■ **TASK TO CARRY OUT**
There is one span to output from the data below: the lines starting at the line with "the event received" and ending at the line with "(∀ (s : State) (c". Output it exactly, ends included, nothing more.

──────────────────────────────

-- ==== Sys2Proof/Certificates/Slice0/Obligations.lean ====
section
/-! DEFINITION. The statements for the provers, from the numbered rules of spec/. Each holds for every configuration that its
hypotheses admit; none rests on a value that a log entry chose, unless its docstring says so. The number 2^32 is the spec's
decided width (00_scope.md R12, log 5). How an operation arrives (`stream`), what it returned (`result`) and when a mark is
written (`runStep`) are the model's form of R38, R37 and R41 (logs 1, 3, 4). -/

namespace Sys2Proof.Claims

open Sys2Proof Sys2Proof.Machine

/-- The step count of 41_action_engine.md R95, R96 with real absolute value and floor; a negative quantity, which only an
illegal configuration gives, counts as 0 (log 14). -/
def countOf (c : Config) (k : Kind) (value : Rat) : Nat :=
  match k with
  | .forward | .backward | .pause => ⌊|value| * (c.mmPerUnit : Rat) * c.spmm⌋₊
  | .turnLeft | .turnRight | .turnLeftAlt | .turnRightAlt => ⌊|value| * c.spd⌋₊
  | .invalid => 0

/-- The mirror of 41_action_engine.md R94, and every kind itself where the flag is off. -/
def kindUnder (fixReversed : Bool) (k : Kind) : Kind :=
  match fixReversed, k with
  | true, .forward => .backward
  | true, .backward => .forward
  | true, .turnLeft => .turnRight
  | true, .turnRight => .turnLeft
  | true, .turnLeftAlt => .turnRightAlt
  | true, .turnRightAlt => .turnLeftAlt
  | _, k => k

/-- SEQ_START after arming kind `k`, from the old value (41_action_engine.md R100). -/
def startOf (k : Kind) (old : SeqIndex) : SeqIndex :=
  match k with
  | .forward | .turnRight | .turnRightAlt => 0
  | .backward | .turnLeft | .turnLeftAlt => 3
  | .pause | .invalid => old

/-- SEQ_STEP after arming kind `k`, from the old value (41_action_engine.md R100). -/
def stepOf (k : Kind) (old : SeqStep) : SeqStep :=
  match k with
  | .forward | .turnRight | .turnRightAlt => .plus
  | .backward | .turnLeft | .turnLeftAlt => .minus
  | .pause | .invalid => old

/-- Kinds that drive the coils with mirrored indices (41_action_engine.md R110). -/
def linearKind (k : Kind) : Prop := k = .forward ∨ k = .backward

/-- Kinds that drive both motors with the same index (41_action_engine.md R111). -/
def turnKind (k : Kind) : Prop := k = .turnLeft ∨ k = .turnRight ∨ k = .turnLeftAlt ∨ k = .turnRightAlt

/-- Two outcomes that agree but for ACT_KIND. -/
def sameButKind (a b : Host.Outcome State Fault Refusal) : Prop :=
  match a, b with
  | .next s, .next t => { s with actKind := t.actKind } = t
  | .fault f, .fault g => f = g
  | .refused r, .refused q => r = q
  | _, _ => False

/-- Two outcomes that agree but for ACT_MS. -/
def sameButActMs (a b : Host.Outcome State Fault Refusal) : Prop :=
  match a, b with
  | .next s, .next t => { s with actMs := t.actMs } = t
  | .fault f, .fault g => f = g
  | .refused r, .refused q => r = q
  | _, _ => False

/-- Bit `b` of port `p`. -/
def portBit (s : State) (p b : Nat) : Bool := (portRead s.ports p).testBit b

/-- The bound map names bit `b` of port `p` (20_memory.md R48). -/
def isCoilBit (s : State) (p b : Nat) : Prop :=
  ∃ v, s.wiring = .bound v ∧ ∃ i : Fin 8, lineBit (wiringMap s.cfg v) i = ⟨p, b⟩

/-- `A = min(ceil(2n/5), 345)`, the accelerating steps of an action of `n` steps (41_action_engine.md R117). -/
def accelSteps (n : Nat) : Nat := min ((2 * n + 4) / 5) 345

/-- `T = min(floor(27n/100), 230)` (41_action_engine.md R117). -/
def decelBound (n : Nat) : Nat := min (27 * n / 100) 230

/-- The interval after step `j` of an action of `n` steps (41_action_engine.md R118):
`I_j = B - 2 min(j, A) + 3 max(0, j - (n - T + 1))`. -/
def rampInterval (base n j : Nat) : Int :=
  (base : Int) - 2 * (min j (accelSteps n) : Nat) + 3 * max 0 ((j : Int) - ((n : Int) - (decelBound n : Int) + 1))

/-- The engine is `j = n - STEPS` steps into an action of `n` steps, its thresholds are those of R117 and its interval is
R118's `I_j`. -/
def OnRamp (s : State) (n : Nat) : Prop :=
  s.steps.toNat ≤ n ∧ s.accelUntil.toNat = n - accelSteps n ∧ s.decelBelow.toNat = decelBound n ∧
    (s.interval.toNat : Int) = rampInterval ⌊(s.cfg.usPerS : Rat) / s.cfg.sps⌋₊ n (n - s.steps.toNat)

/-- The configurations of R118: default profile, legal, and a base interval from which no action of the default profile wraps
INTERVAL at either end (70_reset_and_hazards.md R152 gives the lower bound 690). -/
def NoWrap (c : Config) : Prop :=
  c.hasDefaultProfile ∧ 690 ≤ ⌊(c.usPerS : Rat) / c.sps⌋₊ ∧ ⌊(c.usPerS : Rat) / c.sps⌋₊ + 690 < 2 ^ 32

end Sys2Proof.Claims

open Sys2Proof Sys2Proof.Machine Sys2Proof.Claims

/-! ### Encoding -/

/-- Every operation, with every operand at every value, is read back from its own word and side operands. Nothing of an
operand is lost (30_encoding.md R62 to R70). -/
def Obligations.DecodeReadsBackEveryEncoding : Prop :=
  ∀ i : Instr, i.wf = true → decode (encode i) = .ok i

/-- 30_encoding.md R71: a word that decodes to an operation is that operation's encoding but for the bits R71 ignores, and the
ignored bits change nothing. -/
def Obligations.IgnoredBitsAreTheOnlyFreedom : Prop :=
  (∀ (c : Command) (i : Instr), decode c = .ok i → encodeWord i = c.word &&& ~~~ ignoredBits i) ∧
  (∀ c : Command, c.word &&& 0x0000000F = 3 → decode c = decode { c with word := c.word &&& 0xFF0F0FFF })

/-- 30_encoding.md R70, R72: the decoder is total, and refuses exactly the reserved opcodes, by name, and exactly the words
of an assigned opcode with a reserved bit set, by name. -/
def Obligations.DecoderRefusesExactlyReserved : Prop :=
  ∀ c : Command,
    (decode c = .error .reservedOpcode ↔ (c.word.extractLsb' 0 4 = 0 ∨ 8 ≤ (c.word.extractLsb' 0 4).toNat)) ∧
    (decode c = .error .reservedField ↔ (c.opcodeAssigned = true ∧ c.reservedClear = false)) ∧
    ((∃ i, decode c = .ok i) ↔ c.wf = true)

/-- 30_encoding.md R67: a word selects a row of the opcode map, by its match and mask, exactly when it decodes to an operation
of that row; no two rows match the same word. -/
def Obligations.WordSelectsItsOpcodeRow : Prop :=
  (∀ (c : Command) (i : Instr),
    c.word &&& rowMask i = rowMatch i ↔ ∃ j, decode c = .ok j ∧ rowMatch j = rowMatch i) ∧
  (∀ (w : CmdWord) (i j : Instr), w &&& rowMask i = rowMatch i → w &&& rowMask j = rowMatch j → rowMatch i = rowMatch j)

/-- 30_encoding.md R77: the worked encodings, both ways, and their refusals. -/
def Obligations.WorkedEncodingsDecode : Prop :=
  decode ⟨0x00000011, 0, 0, 0⟩ = .ok (.setWiring .b) ∧
  decode ⟨0x00010003, 0, 0, 0⟩ = .ok (.setCoils 0 1) ∧
  decode ⟨0x003AF503, 0, 0, 0⟩ = .ok (.setCoils 0x5 0xA) ∧
  decode ⟨0x00000005, 5, 0, 0⟩ = .ok (.prepare .forward 5 0) ∧
  decode ⟨0x00000055, 90, 0, 0⟩ = .ok (.prepare .turnRightAlt 90 0) ∧
  decode ⟨0x00000065, 1, 0, 0⟩ = .ok (.prepare .pause 1 0) ∧
  decode ⟨0x00000075, 1, 0, 0⟩ = .ok (.prepare .invalid 1 0) ∧
  decode ⟨0x00000085, 0, 0, 0⟩ = .error .reservedField ∧
  decode ⟨0x00000008, 0, 0, 0⟩ = .error .reservedOpcode ∧
  decode ⟨0x00000000, 0, 0, 0⟩ = .error .reservedOpcode ∧
  encodeWord (.setWiring .b) = 0x00000011 ∧ encodeWord (.setCoils 0 1) = 0x00010003 ∧ setCoilsWord 0xF5 0x3A = 0x003AF503 ∧
  encodeWord (.prepare .forward 5 0) = 0x00000005 ∧ encodeWord (.prepare .turnRightAlt 90 0) = 0x00000055 ∧
  encodeWord (.prepare .pause 1 0) = 0x00000065 ∧ encodeWord (.prepare .invalid 1 0) = 0x00000075

/-- 30_encoding.md R75: one line of assembler for each row of its table, with the three forms of a number, of a rational and a
comment, and three lines that are none. -/
def Obligations.WorkedLinesAssemble : Prop :=
  assembleLine "setwiring A" = some (.operation ⟨0x00000001, 0, 0, 0⟩) ∧
  assembleLine "setwiring B" = some (.operation ⟨0x00000011, 0, 0, 0⟩) ∧
  assembleLine "initoutputs" = some (.operation ⟨0x00000002, 0, 0, 0⟩) ∧
  assembleLine "setcoils 0xF5, 0b00111010" = some (.operation ⟨0x003AF503, 0, 0, 0⟩) ∧
  assembleLine "setcoils 255, 0 ; the right byte" = some (.operation ⟨0x0000FF03, 0, 0, 0⟩) ∧
  assembleLine "disablecoils" = some (.operation ⟨0x00000004, 0, 0, 0⟩) ∧
  assembleLine "prepare FORWARD, 5, @0" = some (.operation ⟨0x00000005, 5, 0, 0⟩) ∧
  assembleLine "prepare TURN_LEFT, -12.5, @7000" = some (.operation ⟨0x00000025, -25 / 2, 7000, 0⟩) ∧
  assembleLine "prepare PAUSE, 7/3, @1" = some (.operation ⟨0x00000065, 7 / 3, 1, 0⟩) ∧
  assembleLine "advance @8, @8000" = some (.operation ⟨0x00000006, 0, 8000, 8⟩) ∧
  assembleLine "stop @100" = some (.operation ⟨0x00000007, 0, 0, 100⟩) ∧
  assembleLine "; a comment alone" = some .blank ∧
  assembleLine "setcoils 256, 0" = none ∧ assembleLine "stop 100" = none ∧ assembleLine "initoutputs 1" = none

/-! ### The step -/

/-- A step on a live block whose next event is an operation is that operation's meaning, on the state with the event received
(20_memory.md R56; the stream is the model's, log 1). -/
def Obligations.StepRunsDecodedOperation : Prop :=
  ∀ (s : State) (c : Command) (rest : List HostEvent) (i : Instr),
    Live s → s.stream = .command c :: rest → decode c = .ok i → step s = exec i { s with stream := rest }

/-- 30_encoding.md R72: a word with a reserved opcode, and one with a reserved bit set, is refused, REFUSED is set, and no other
state changes; a PREPARE of KIND 7 is no such word. -/
def Obligations.ReservedWordIsRefused : Prop :=
  (∀ (s : State) (c : Command) (rest : List HostEvent), Live s → s.stream = .command c :: rest →
    (c.word.extractLsb' 0 4 = 0 ∨ 8 ≤ (c.word.extractLsb' 0 4).toNat → step s = .refused .reservedOpcode ∧
      runStep s = { s with refused := some ⟨.reservedOpcode, some c.word⟩ }) ∧
    (c.opcodeAssigned = true → c.reservedClear = false → step s = .refused .reservedField ∧
      runStep s = { s with refused := some ⟨.reservedField, some c.word⟩ })) ∧
  (∀ (value : Rat) (us ms : ClkWord), decode ⟨0x00000075, value, us, ms⟩ = .ok (.prepare .invalid value us))

/-- A configuration is legal exactly when every parameter has a legal value of 10_state.md R35 (and P_PORTS is a set, R9). -/
def Obligations.ConfigurationLegalValues : Prop :=
  ∀ c : Config, configLegal c = true ↔
    (0 ≤ c.spmm ∧ 0 ≤ c.spd ∧ 0 < c.sps ∧ ⌊(c.usPerS : Rat) / c.sps⌋₊ < 2 ^ 32 ∧
      Function.Injective (lineBit c.mapA) ∧ Function.Injective (lineBit c.mapB) ∧
      (∀ i, (lineBit c.mapA i).port ∈ c.portNames ∧ (lineBit c.mapA i).bit < c.wPort) ∧
      (∀ i, (lineBit c.mapB i).port ∈ c.portNames ∧ (lineBit c.mapB i).bit < c.wPort) ∧
      c.portNames.Nodup ∧
      0 ≤ c.accelFrac ∧ c.accelFrac ≤ 1 ∧ 0 ≤ c.decelFrac ∧ c.decelFrac ≤ 1 ∧
      c.accelDelta < 2 ^ 32 ∧ c.decelDelta < 2 ^ 32)

/-- 60_exceptions.md R134: a fault writes nothing but FAULT, which holds the fault and the operation; the state it leaves has no
successor and is kept for ever, and it is no successful end. -/
def Obligations.FaultIsFinal : Prop :=
  ∀ (s : State) (r : Fault), Live s → step s = .fault r →
    runStep s = { s with fault := some ⟨r, headCommand s⟩ } ∧ (∃ c, headCommand s = some c) ∧
    (∀ t, step (runStep s) ≠ .next t) ∧ (∀ k, runSteps k (runStep s) = runStep s) ∧ ¬ SuccessfulEnd (runStep s)

/-- 60_exceptions.md R135: a refusal writes nothing but REFUSED, which records the refusal and, for an operation, its word; the
state it leaves has no successor and is kept for ever; an illegal configuration is refused before any operation. -/
def Obligations.RefusalIsFinal : Prop :=
  (∀ (s : State) (r : Refusal), s.fault = none → s.refused = none → step s = .refused r →
    (∃ w, runStep s = { s with refused := some ⟨r, w⟩ } ∧
      (r ≠ .badConfiguration → ∃ c, headCommand s = some c ∧ w = some c.word)) ∧
    (∀ t, step (runStep s) ≠ .next t) ∧ (∀ k, runSteps k (runStep s) = runStep s)) ∧
  (∀ s : State, s.fault = none → s.refused = none → configLegal s.cfg = false → step s = .refused .badConfiguration)

/-- 00_scope.md R7: the block never acts on its own. With nothing issued, nothing changes (the model's reading, log 2). -/
def Obligations.NothingIssuedNothingChanges : Prop :=
  ∀ s : State, Live s → s.stream = [] → step s = .next s

/-- A port write by another owner (the model's event, log 9) changes that port's bits that are no coil bits, and nothing else. -/
def Obligations.OtherOwnersKeepCoilBits : Prop :=
  ∀ (s : State) (p v : Nat) (rest : List HostEvent), Live s → s.stream = .otherOwnerWrite p v :: rest →
    ∃ t, step s = .next t ∧ t = { s with stream := rest, ports := t.ports } ∧
      (∀ q b, q ≠ p → portBit t q b = portBit s q b) ∧
      (∀ b, isCoilBit s p b → portBit t p b = portBit s p b) ∧
      (∀ b, ¬ isCoilBit s p b → p ∈ s.ports.map Prod.fst → portBit t p b = (decide (b < s.cfg.wPort) && v.testBit b))

/-! ### The Coil Driver -/

/-- 40_coil_driver.md R81, R82: SET_WIRING's word, its effect while unbound, and its refusal after. -/
def Obligations.SetWiringMeaning : Prop :=
  (∀ (c : Command) (v : Variant), decode c = .ok (.setWiring v) ↔
    (c.word &&& 0xFFFFFFEF = 1 ∧ v = if c.word.getLsbD 4 then .b else .a)) ∧
  (∀ (s : State) (v : Variant), s.wiring = .unbound →
    exec (.setWiring v) s = .next { s with wiring := .bound v, result := none }) ∧
  (∀ (s : State) (v w : Variant), s.wiring = .bound w → exec (.setWiring v) s = .refused .wiringRebind)

/-- 40_coil_driver.md R83: INIT_OUTPUTS's word, its effect, its fault and its refusal. -/
def Obligations.InitOutputsMeaning : Prop :=
  (∀ c : Command, decode c = .ok .initOutputs ↔ c.word = 2) ∧
  (∀ (s : State) (v : Variant), s.wiring = .bound v → s.outInit = false →
    exec .initOutputs s = .next { s with outInit := true, result := none }) ∧
  (∀ s : State, s.wiring = .unbound → exec .initOutputs s = .fault .notInitialised) ∧
  (∀ (s : State) (v : Variant), s.wiring = .bound v → s.outInit = true → exec .initOutputs s = .refused .outputsReinit)

/-- 40_coil_driver.md R88, R86: SET_COILS's word (the high nibbles of both operands read by nothing), its effect on a booted
block, and its fault on another. The ports become the masked write of R49; `OnlyMappedPortBitsChange` and
`CoilWriteShowsCoilOut` say what that is. -/
def Obligations.SetCoilsMeaning : Prop :=
  (∀ (c : Command) (r l : Pattern), decode c = .ok (.setCoils r l) ↔
    (c.word &&& 0xFF0000FF = 3 ∧ r = c.word.extractLsb' 8 4 ∧ l = c.word.extractLsb' 16 4)) ∧
  (∀ (s : State) (v : Variant) (r l : Pattern), Booted s v →
    exec (.setCoils r l) s = .next { s with
      coilR := r, coilL := l, ports := maskedWrite (wiringMap s.cfg v) (l ++ r) s.ports, result := none }) ∧
  (∀ (s : State) (r l : Pattern), (∀ v, ¬ Booted s v) → exec (.setCoils r l) s = .fault .notInitialised)

/-- 41_action_engine.md R124: DISABLE_COILS's word, its effect on a booted block, and its fault on another. -/
def Obligations.DisableCoilsMeaning : Prop :=
  (∀ c : Command, decode c = .ok .disableCoils ↔ c.word = 4) ∧
  (∀ (s : State) (v : Variant), Booted s v →
    exec .disableCoils s = .next { s with
      coilR := 0, coilL := 0, ports := maskedWrite (wiringMap s.cfg v) 0 s.ports, result := none }) ∧
  (∀ s : State, (∀ v, ¬ Booted s v) → exec .disableCoils s = .fault .notInitialised)

/-- 20_memory.md R48: after every coil write, by whichever operation, every line of the bound map, which is injective, shows its
bit of COIL_OUT. -/
def Obligations.CoilWriteShowsCoilOut : Prop :=
  ∀ (s t : State) (v : Variant) (i : Instr), configLegal s.cfg = true → portsWf s.cfg s.ports = true → s.wiring = .bound v →
    exec i s = .next t →
    (i = .disableCoils ∨ (∃ r l, i = .setCoils r l) ∨
      (∃ ms us, i = .advance ms us ∧ Due s us ∧ (linearKind s.actKind ∨ turnKind s.actKind))) →
    CoilsShown t v ∧ Function.Injective (lineBit (wiringMap s.cfg v))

──────────────────────────────

■ **EXPECTED ANSWER**
/-- A step on a live block whose next event is an operation is that operation's meaning, on the state with the event received
(20_memory.md R56; the stream is the model's, log 1). -/
def Obligations.StepRunsDecodedOperation : Prop :=
  ∀ (s : State) (c : Command) (rest : List HostEvent) (i : Instr),
    Live s → s.stream = .command c :: rest → decode c = .ok i → step s = exec i { s with stream := rest }

/-- 30_encoding.md R72: a word with a reserved opcode, and one with a reserved bit set, is refused, REFUSED is set, and no other
state changes; a PREPARE of KIND 7 is no such word. -/
def Obligations.ReservedWordIsRefused : Prop :=
  (∀ (s : State) (c : Command) (rest : List HostEvent), Live s → s.stream = .command c :: rest →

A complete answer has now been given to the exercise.